**WORK ITEM**
Find every line below where the word "retryAt" occurs, then give how many you found and nothing else.
==== SUPPLIED RECORDS ====
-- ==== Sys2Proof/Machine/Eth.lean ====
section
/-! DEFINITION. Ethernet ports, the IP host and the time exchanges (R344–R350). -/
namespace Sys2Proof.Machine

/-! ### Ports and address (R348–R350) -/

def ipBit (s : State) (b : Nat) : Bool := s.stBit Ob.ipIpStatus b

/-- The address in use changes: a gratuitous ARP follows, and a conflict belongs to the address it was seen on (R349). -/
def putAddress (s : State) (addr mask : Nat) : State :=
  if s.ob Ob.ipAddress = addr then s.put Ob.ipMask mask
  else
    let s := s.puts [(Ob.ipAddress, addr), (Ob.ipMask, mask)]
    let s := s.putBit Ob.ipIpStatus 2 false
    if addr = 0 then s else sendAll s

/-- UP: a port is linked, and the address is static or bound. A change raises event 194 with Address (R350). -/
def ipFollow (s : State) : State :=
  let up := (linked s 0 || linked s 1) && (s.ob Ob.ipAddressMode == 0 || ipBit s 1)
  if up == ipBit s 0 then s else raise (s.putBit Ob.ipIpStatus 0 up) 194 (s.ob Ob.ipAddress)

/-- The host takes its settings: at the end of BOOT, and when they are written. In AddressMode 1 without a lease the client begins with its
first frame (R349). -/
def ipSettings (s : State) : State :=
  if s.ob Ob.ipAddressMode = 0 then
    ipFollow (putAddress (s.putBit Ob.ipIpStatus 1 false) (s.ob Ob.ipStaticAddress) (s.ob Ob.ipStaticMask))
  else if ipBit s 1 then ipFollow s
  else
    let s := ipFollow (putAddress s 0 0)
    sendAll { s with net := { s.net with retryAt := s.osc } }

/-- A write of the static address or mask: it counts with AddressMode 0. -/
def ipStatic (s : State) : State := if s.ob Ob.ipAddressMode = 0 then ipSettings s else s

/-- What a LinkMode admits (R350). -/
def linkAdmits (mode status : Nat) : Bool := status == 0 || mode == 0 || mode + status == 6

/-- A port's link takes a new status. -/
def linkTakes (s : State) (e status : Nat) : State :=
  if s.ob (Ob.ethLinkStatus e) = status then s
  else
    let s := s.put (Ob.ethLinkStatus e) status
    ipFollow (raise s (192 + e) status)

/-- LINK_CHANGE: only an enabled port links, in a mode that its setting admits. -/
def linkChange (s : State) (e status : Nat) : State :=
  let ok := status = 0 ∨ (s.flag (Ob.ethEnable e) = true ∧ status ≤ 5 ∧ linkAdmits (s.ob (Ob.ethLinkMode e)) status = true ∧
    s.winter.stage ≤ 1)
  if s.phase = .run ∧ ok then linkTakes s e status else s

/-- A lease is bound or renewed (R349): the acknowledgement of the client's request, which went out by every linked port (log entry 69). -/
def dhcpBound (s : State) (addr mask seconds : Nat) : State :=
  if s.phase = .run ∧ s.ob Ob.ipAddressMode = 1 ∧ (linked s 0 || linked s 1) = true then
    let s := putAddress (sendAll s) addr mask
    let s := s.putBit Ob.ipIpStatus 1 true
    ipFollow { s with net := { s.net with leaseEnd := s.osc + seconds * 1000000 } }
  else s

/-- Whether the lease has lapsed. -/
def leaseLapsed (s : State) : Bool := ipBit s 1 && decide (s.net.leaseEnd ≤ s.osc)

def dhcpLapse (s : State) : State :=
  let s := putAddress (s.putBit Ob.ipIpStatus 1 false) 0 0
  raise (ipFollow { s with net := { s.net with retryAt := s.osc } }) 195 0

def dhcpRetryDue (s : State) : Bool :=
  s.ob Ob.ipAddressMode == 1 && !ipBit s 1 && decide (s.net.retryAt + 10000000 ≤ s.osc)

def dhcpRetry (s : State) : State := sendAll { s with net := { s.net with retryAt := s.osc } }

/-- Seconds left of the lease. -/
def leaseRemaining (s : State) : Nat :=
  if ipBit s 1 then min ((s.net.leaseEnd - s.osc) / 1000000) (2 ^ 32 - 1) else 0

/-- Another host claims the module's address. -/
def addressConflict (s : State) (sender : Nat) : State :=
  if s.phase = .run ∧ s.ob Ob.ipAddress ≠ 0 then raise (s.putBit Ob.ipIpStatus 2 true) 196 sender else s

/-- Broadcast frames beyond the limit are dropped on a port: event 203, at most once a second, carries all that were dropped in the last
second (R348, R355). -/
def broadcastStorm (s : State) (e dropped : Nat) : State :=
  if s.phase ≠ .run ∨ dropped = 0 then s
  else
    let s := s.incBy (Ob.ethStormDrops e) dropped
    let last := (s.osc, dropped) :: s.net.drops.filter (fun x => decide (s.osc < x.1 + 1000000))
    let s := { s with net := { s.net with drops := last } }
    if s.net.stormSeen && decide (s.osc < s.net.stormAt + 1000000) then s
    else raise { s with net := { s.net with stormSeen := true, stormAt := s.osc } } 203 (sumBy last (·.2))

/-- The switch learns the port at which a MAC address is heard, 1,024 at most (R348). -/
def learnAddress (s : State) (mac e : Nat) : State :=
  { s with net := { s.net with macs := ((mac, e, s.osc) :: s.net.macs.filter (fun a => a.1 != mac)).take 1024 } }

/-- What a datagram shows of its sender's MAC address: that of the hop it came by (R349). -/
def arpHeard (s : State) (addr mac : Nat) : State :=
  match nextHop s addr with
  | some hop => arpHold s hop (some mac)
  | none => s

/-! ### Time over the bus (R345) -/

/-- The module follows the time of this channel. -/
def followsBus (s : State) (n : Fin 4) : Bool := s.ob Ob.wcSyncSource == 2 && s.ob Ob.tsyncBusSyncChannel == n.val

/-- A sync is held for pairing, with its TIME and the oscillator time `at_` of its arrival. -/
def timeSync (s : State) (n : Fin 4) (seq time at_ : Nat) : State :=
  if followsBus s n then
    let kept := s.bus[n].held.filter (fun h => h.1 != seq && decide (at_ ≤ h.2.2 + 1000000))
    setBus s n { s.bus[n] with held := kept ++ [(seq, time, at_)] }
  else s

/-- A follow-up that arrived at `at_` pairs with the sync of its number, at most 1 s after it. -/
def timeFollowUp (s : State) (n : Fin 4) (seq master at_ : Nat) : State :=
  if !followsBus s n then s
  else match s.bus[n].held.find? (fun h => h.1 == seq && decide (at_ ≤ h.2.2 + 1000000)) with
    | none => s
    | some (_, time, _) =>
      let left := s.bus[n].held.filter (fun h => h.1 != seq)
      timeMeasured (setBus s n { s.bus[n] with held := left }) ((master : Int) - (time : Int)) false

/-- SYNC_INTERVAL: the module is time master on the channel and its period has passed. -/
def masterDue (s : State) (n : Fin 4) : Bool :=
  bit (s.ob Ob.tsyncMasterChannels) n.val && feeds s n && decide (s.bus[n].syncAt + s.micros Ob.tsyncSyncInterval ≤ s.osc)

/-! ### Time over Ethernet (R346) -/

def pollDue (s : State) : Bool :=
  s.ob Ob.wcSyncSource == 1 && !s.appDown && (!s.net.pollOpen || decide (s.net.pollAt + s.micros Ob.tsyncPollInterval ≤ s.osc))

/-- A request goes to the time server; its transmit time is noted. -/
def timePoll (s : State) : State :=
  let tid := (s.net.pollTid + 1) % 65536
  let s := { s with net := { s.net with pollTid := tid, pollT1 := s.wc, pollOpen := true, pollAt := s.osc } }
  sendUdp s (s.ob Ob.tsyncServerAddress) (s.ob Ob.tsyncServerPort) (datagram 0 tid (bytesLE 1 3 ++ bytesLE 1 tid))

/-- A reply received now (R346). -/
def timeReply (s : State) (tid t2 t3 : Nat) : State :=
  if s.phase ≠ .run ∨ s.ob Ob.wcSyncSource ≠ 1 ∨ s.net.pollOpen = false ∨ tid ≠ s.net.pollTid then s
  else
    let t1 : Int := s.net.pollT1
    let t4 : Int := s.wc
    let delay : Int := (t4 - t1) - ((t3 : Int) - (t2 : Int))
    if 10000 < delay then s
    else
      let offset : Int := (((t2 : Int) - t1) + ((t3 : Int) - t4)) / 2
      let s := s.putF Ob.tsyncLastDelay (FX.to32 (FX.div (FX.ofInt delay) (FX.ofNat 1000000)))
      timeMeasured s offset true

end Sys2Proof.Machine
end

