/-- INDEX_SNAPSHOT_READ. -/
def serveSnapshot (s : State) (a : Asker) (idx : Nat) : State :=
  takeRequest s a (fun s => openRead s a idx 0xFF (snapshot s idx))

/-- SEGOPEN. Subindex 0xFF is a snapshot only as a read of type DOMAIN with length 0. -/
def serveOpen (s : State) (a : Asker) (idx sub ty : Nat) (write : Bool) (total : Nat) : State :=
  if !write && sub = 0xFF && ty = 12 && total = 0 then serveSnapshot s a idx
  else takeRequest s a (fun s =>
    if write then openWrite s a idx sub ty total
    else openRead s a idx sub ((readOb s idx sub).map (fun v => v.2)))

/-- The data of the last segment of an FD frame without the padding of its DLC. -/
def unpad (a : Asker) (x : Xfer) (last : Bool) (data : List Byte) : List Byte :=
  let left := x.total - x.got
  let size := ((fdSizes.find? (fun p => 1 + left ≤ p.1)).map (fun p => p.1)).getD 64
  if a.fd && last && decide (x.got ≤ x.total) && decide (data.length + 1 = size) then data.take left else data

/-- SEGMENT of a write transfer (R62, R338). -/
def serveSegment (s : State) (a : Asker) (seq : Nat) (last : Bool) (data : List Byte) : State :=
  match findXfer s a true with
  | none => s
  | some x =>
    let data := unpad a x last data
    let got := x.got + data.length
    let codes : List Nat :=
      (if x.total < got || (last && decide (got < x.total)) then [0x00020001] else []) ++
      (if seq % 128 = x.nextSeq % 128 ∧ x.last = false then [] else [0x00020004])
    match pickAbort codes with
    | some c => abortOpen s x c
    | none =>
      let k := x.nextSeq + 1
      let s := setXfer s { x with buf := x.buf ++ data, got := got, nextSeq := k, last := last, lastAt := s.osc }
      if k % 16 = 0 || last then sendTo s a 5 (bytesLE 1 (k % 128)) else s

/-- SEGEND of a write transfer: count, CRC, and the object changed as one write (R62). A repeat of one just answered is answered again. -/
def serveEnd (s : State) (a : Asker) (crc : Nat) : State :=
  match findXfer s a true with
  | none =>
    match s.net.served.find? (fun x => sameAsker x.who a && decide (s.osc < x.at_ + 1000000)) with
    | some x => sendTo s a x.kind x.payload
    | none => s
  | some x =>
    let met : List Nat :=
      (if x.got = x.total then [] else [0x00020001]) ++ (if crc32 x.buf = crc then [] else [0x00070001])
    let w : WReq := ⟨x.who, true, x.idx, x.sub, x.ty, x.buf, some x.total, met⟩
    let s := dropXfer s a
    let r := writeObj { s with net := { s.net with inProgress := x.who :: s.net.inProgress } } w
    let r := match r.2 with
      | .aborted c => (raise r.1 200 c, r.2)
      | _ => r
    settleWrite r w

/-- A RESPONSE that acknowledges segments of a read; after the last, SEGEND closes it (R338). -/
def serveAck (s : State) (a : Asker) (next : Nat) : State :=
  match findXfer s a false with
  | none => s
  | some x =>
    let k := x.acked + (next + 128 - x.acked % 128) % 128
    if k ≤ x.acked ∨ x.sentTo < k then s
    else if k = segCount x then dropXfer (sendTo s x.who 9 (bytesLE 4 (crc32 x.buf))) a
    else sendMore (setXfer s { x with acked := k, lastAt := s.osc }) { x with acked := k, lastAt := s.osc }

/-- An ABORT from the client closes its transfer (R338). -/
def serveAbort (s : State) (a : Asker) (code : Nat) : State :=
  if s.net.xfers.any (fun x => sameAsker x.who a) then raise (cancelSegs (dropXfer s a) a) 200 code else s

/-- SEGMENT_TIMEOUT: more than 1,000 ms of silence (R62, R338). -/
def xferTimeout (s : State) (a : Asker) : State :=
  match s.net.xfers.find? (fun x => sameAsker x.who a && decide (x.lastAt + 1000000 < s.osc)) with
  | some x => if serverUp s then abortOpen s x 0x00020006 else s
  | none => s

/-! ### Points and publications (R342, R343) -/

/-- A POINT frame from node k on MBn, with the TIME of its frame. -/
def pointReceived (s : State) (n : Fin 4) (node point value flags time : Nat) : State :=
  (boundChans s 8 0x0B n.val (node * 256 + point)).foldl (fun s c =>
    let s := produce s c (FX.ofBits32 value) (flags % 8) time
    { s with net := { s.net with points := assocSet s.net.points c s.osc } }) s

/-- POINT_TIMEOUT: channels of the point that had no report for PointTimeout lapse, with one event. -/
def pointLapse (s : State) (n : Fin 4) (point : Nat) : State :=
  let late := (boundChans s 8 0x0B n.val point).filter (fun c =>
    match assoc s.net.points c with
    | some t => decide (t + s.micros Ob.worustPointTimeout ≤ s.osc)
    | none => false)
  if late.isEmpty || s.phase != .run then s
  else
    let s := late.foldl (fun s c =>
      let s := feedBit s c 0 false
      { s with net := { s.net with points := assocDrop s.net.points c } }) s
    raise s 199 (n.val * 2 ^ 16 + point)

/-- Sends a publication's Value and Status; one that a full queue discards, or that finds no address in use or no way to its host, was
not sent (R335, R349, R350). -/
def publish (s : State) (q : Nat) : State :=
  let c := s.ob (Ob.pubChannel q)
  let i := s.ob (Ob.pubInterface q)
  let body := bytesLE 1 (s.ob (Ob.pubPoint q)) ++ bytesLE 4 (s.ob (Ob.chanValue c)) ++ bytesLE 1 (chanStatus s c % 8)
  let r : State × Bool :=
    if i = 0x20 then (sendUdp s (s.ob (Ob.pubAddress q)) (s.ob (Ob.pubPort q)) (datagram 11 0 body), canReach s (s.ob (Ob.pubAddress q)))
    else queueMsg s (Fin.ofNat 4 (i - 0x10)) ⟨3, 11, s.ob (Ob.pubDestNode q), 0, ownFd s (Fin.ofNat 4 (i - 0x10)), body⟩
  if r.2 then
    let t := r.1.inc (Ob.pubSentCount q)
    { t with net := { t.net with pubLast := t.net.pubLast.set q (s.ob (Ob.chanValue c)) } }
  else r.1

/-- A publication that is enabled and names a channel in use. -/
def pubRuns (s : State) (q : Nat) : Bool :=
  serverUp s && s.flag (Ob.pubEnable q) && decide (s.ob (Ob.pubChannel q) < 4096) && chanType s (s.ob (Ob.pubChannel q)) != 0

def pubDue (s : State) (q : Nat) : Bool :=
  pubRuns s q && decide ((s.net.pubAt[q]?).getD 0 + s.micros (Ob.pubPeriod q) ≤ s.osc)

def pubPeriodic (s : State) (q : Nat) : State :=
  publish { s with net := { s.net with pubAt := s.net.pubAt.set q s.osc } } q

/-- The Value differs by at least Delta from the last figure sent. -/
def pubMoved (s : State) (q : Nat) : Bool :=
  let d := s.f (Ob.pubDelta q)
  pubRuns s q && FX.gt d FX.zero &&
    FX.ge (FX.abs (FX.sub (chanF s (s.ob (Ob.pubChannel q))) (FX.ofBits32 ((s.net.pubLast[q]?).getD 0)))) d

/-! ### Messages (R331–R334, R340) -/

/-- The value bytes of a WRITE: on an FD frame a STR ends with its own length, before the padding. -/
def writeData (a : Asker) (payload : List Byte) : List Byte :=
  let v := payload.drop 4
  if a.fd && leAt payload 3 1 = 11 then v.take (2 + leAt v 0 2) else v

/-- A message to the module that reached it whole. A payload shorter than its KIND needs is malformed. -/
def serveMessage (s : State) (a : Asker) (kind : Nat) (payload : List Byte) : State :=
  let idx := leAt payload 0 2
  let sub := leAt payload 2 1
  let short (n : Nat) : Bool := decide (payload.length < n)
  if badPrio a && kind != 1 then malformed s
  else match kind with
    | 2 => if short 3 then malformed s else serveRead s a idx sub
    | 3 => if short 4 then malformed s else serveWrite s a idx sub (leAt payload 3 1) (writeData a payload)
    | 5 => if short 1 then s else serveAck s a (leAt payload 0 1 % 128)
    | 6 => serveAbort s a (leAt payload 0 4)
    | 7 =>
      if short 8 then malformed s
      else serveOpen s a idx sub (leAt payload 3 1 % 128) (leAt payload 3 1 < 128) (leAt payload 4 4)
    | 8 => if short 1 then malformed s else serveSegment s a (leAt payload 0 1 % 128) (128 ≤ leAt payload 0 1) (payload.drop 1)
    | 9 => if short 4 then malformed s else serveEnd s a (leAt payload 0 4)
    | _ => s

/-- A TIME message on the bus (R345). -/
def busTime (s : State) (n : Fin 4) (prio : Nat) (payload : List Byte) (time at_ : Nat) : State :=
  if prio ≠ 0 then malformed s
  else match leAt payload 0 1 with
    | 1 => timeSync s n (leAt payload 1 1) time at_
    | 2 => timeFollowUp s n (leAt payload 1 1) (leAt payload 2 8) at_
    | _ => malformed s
====
**SOLUTION TO THE PROBLEM**
4